**Instructions for the task:** Each line of the records containing "stands" is to be copied out and returned.

**Dataset extract:**
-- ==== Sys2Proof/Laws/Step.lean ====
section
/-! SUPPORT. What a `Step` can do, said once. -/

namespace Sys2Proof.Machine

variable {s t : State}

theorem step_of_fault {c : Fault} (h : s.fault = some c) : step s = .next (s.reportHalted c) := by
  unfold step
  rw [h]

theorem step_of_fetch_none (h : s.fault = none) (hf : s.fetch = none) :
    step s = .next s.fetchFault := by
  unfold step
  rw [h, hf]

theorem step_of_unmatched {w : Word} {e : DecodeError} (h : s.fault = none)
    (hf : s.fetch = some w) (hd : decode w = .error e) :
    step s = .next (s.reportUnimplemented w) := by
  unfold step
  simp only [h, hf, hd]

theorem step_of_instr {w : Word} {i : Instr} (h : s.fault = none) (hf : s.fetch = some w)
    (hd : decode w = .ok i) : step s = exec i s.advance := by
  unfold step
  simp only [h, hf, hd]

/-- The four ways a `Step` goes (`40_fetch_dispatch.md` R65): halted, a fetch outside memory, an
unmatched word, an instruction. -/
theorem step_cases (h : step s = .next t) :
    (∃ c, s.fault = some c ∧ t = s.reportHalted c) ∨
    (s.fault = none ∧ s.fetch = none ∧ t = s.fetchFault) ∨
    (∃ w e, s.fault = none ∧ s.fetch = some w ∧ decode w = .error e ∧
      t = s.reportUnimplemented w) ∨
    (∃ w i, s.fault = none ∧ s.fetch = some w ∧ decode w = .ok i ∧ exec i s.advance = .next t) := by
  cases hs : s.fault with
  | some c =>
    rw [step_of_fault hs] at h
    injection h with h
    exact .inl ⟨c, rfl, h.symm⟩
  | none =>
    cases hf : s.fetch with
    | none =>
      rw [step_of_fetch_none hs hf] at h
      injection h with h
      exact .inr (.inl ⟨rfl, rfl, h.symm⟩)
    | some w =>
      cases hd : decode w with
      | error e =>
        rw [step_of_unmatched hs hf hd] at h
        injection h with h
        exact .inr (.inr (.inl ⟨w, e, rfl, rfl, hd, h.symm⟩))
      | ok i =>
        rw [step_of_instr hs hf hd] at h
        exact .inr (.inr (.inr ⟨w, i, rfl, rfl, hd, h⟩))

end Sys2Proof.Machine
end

==

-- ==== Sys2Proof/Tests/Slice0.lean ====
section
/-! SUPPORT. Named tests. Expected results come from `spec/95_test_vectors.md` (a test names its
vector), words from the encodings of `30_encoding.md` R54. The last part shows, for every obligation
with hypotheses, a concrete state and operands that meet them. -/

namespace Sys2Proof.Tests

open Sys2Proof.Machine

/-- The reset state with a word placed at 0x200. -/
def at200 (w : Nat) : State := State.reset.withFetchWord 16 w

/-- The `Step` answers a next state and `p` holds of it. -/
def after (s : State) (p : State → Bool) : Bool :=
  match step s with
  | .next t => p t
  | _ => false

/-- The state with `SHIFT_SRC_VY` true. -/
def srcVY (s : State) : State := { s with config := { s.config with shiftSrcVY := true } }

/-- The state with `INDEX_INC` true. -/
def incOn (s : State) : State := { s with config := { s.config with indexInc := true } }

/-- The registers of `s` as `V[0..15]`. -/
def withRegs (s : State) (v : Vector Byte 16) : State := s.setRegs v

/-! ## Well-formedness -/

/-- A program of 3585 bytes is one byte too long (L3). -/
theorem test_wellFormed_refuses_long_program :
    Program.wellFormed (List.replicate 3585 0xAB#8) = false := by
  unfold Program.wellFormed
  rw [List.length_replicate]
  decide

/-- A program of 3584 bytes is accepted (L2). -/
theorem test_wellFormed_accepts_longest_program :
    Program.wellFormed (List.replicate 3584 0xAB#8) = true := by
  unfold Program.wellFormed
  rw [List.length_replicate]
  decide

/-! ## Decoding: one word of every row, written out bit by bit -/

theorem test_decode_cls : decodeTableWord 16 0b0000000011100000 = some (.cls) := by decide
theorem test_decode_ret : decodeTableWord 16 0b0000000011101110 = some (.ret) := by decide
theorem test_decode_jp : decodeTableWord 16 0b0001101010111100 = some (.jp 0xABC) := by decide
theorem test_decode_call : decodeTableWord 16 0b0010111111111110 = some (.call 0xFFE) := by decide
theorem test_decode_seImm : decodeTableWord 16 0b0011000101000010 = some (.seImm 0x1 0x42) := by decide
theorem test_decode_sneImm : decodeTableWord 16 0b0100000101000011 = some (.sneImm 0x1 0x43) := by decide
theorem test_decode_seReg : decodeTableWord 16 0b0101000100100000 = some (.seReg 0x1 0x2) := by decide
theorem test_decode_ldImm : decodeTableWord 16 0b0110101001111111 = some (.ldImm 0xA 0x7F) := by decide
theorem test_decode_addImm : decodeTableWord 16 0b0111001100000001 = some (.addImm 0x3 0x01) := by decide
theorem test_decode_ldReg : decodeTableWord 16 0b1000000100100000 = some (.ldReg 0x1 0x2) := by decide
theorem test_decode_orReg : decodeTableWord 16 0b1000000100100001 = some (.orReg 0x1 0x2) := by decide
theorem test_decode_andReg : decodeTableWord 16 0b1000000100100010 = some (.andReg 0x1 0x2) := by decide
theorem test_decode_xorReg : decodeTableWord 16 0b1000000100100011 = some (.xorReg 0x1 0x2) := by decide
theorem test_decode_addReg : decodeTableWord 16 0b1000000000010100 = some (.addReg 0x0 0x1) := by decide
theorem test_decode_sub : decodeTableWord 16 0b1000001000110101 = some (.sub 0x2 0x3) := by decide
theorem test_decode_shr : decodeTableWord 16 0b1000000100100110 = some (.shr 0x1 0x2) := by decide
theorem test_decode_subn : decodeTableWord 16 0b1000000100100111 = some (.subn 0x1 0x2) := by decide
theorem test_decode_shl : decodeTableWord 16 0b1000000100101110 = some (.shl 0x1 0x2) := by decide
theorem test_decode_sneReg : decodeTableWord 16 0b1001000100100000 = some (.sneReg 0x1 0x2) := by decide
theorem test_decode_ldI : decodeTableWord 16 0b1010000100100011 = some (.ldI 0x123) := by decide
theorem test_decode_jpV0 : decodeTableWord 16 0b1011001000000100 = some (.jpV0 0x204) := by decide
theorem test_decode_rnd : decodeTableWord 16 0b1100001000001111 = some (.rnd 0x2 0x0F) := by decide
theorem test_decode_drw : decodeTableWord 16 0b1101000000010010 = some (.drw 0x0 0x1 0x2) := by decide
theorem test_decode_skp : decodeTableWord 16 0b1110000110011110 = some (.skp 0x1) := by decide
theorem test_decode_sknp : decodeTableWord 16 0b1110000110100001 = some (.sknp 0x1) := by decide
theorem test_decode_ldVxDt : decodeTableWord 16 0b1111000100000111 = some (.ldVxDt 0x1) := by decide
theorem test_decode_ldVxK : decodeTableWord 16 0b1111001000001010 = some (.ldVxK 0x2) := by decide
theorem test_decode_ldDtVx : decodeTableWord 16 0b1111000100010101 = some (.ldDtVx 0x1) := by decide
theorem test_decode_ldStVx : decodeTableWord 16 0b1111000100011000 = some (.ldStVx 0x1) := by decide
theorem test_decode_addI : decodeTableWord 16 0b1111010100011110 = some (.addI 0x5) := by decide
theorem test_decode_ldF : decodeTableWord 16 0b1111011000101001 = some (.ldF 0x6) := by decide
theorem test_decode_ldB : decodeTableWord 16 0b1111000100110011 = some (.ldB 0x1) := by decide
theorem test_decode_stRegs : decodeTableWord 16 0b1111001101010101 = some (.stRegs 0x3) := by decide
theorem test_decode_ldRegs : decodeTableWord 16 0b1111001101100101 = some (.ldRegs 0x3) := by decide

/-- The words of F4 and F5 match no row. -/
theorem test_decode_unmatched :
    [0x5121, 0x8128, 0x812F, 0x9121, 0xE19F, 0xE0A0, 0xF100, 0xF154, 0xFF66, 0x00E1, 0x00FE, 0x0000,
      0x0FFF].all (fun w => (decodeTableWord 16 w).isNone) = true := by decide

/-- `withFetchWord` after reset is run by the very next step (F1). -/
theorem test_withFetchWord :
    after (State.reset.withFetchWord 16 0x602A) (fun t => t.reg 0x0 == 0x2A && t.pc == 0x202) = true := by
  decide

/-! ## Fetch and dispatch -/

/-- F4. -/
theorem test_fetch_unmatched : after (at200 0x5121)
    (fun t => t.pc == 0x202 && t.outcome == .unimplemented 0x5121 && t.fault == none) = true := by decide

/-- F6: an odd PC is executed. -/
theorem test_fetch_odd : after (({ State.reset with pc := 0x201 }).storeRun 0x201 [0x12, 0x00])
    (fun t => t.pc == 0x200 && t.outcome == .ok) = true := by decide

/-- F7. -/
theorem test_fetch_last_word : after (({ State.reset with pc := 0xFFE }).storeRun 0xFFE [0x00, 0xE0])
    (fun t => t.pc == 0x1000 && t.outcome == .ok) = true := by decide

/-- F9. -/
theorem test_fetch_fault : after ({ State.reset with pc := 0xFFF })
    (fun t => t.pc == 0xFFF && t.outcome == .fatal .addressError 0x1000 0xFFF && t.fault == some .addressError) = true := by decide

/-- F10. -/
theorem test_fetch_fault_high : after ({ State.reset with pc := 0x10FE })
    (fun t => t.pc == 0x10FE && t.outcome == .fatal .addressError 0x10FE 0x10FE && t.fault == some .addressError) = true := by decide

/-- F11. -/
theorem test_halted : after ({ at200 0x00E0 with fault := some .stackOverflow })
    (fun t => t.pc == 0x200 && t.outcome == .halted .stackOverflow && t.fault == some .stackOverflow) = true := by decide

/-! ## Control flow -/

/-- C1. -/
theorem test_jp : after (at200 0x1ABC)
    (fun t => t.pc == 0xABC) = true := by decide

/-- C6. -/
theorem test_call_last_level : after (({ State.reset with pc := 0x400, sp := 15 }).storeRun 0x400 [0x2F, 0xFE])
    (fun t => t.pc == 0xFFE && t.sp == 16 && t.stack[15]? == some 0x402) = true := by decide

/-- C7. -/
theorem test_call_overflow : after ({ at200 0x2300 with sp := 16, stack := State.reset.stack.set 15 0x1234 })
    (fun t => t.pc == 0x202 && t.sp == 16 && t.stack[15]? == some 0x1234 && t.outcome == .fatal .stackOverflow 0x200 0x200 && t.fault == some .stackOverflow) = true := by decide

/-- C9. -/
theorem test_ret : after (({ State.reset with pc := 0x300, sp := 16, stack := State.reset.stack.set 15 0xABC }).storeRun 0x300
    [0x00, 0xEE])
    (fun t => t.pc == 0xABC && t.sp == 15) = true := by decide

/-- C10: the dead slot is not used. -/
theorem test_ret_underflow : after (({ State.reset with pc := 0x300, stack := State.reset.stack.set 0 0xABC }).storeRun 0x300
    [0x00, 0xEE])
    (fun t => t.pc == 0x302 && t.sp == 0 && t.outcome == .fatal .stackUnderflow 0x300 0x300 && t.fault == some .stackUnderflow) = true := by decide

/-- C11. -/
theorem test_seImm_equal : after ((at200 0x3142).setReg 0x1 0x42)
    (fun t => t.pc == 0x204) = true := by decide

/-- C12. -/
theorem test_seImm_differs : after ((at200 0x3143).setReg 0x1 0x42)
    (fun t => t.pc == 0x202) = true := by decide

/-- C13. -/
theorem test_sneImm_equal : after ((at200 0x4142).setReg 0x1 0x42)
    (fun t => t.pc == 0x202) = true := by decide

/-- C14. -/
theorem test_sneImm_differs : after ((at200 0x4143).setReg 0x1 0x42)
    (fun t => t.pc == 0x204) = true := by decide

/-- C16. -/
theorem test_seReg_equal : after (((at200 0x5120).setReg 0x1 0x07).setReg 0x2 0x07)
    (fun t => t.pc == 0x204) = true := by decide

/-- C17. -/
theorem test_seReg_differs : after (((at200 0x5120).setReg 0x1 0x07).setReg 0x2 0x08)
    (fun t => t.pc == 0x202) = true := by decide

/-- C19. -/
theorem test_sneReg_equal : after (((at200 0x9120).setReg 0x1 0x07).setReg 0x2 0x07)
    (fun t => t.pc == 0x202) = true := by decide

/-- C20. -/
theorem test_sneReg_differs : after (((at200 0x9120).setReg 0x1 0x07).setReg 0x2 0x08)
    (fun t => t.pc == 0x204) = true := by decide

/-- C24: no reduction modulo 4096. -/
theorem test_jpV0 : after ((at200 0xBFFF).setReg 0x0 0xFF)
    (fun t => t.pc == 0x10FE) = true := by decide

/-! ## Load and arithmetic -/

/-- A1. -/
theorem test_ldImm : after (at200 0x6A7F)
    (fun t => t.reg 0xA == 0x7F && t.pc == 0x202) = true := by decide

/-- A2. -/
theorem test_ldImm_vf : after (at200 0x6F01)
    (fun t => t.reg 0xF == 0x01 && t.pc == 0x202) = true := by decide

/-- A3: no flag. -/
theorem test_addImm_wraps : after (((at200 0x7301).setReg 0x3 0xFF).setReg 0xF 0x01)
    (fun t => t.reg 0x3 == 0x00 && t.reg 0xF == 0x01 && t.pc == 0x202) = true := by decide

--

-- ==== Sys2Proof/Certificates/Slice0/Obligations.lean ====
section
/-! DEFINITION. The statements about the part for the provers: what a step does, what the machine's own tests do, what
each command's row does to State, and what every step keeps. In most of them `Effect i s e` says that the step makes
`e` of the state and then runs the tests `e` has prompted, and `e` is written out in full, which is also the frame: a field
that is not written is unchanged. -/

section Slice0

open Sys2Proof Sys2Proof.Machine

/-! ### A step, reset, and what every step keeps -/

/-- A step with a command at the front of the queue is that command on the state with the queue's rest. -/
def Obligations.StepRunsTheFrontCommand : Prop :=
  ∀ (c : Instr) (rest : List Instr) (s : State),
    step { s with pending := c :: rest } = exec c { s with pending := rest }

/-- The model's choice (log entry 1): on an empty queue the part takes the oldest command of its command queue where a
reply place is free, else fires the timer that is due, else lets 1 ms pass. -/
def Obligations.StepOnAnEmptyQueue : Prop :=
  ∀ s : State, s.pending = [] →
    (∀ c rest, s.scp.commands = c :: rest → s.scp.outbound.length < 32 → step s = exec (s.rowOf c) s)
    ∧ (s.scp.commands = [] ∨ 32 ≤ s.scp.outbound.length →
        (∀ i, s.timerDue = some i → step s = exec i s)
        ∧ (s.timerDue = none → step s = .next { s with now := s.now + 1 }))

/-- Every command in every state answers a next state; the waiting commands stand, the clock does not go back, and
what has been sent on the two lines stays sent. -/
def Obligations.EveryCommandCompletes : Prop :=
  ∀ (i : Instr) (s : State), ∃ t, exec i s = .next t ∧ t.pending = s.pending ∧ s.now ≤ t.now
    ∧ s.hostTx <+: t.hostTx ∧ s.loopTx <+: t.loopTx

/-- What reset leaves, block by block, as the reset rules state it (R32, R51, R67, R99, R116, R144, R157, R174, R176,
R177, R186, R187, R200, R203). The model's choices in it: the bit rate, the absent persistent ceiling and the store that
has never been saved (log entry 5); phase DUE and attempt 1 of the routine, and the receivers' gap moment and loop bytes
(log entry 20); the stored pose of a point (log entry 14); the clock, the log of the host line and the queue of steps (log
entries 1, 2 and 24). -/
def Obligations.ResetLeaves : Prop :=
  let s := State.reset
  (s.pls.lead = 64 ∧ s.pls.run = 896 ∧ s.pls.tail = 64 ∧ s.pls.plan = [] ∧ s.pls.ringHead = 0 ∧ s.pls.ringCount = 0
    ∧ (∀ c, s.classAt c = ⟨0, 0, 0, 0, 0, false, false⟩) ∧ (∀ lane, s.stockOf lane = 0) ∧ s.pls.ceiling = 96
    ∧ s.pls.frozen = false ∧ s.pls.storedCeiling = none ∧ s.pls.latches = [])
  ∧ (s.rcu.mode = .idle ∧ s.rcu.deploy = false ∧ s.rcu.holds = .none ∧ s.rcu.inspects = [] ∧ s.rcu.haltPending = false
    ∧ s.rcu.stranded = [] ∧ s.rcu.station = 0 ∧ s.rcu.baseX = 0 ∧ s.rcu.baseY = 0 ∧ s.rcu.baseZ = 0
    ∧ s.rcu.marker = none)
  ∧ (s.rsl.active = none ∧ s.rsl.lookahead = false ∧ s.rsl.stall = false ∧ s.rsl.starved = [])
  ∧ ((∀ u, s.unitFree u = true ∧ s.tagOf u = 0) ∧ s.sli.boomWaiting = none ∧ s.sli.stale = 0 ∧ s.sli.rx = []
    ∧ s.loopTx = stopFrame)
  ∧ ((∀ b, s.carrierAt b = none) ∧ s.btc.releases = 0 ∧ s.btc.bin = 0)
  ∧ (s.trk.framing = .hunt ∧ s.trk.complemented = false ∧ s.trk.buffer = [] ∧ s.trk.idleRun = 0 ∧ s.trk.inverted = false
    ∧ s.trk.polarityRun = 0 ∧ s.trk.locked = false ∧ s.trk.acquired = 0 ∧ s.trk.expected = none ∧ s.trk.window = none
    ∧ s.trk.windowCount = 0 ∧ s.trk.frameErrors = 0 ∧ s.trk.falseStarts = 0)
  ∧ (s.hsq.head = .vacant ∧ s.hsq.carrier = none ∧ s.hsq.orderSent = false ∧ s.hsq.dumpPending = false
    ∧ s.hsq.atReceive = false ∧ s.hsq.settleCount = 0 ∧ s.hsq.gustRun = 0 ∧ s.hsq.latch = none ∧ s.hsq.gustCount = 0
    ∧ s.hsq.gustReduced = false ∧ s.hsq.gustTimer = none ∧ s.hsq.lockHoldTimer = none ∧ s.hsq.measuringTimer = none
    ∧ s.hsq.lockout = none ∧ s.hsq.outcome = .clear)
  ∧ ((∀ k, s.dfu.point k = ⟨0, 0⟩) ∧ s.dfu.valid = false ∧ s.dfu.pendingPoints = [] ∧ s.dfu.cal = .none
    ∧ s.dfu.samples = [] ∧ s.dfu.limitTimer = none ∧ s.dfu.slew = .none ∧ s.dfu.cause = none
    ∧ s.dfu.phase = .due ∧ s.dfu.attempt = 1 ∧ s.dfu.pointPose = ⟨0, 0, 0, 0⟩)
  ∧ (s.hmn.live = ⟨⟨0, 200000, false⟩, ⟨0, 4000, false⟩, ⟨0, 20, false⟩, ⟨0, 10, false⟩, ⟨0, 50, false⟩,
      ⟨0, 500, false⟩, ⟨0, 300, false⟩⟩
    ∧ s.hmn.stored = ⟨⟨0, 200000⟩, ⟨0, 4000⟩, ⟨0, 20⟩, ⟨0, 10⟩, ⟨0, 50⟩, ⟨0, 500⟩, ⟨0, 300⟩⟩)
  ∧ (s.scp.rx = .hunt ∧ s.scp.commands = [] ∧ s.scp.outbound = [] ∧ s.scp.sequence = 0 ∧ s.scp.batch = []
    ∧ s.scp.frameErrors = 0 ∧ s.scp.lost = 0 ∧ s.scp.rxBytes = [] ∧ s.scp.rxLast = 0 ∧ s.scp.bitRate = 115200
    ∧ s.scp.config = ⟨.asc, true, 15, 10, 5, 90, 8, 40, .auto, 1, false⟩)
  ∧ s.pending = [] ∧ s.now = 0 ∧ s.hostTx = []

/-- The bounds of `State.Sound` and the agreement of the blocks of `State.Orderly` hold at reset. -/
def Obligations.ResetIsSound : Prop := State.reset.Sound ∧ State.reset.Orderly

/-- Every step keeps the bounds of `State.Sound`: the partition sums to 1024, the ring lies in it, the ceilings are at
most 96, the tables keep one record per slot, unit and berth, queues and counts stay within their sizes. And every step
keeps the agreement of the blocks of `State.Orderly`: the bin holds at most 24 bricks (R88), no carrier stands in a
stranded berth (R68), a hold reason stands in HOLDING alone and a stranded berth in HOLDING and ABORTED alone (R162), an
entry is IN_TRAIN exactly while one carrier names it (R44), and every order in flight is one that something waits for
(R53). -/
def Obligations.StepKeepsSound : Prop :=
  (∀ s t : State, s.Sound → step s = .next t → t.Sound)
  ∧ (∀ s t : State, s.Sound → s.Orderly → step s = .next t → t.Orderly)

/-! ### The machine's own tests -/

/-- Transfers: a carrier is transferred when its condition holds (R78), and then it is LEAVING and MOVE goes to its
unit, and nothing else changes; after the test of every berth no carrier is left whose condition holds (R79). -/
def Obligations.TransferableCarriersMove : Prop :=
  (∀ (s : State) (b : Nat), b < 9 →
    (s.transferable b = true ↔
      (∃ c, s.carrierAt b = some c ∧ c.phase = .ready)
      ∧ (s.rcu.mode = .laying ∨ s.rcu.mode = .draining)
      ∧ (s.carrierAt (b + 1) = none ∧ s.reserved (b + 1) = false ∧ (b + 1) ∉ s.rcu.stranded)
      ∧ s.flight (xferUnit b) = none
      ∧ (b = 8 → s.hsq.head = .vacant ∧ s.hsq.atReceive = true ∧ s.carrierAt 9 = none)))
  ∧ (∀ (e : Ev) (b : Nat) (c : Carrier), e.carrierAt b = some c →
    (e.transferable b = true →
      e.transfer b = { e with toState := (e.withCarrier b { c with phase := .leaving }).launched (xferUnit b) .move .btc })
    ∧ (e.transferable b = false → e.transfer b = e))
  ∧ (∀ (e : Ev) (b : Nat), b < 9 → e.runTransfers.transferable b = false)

**Response to this task:**
keeps the agreement of the blocks of `State.Orderly`: the bin holds at most 24 bricks (R88), no carrier stands in a
stranded berth (R68), a hold reason stands in HOLDING alone and a stranded berth in HOLDING and ABORTED alone (R162), an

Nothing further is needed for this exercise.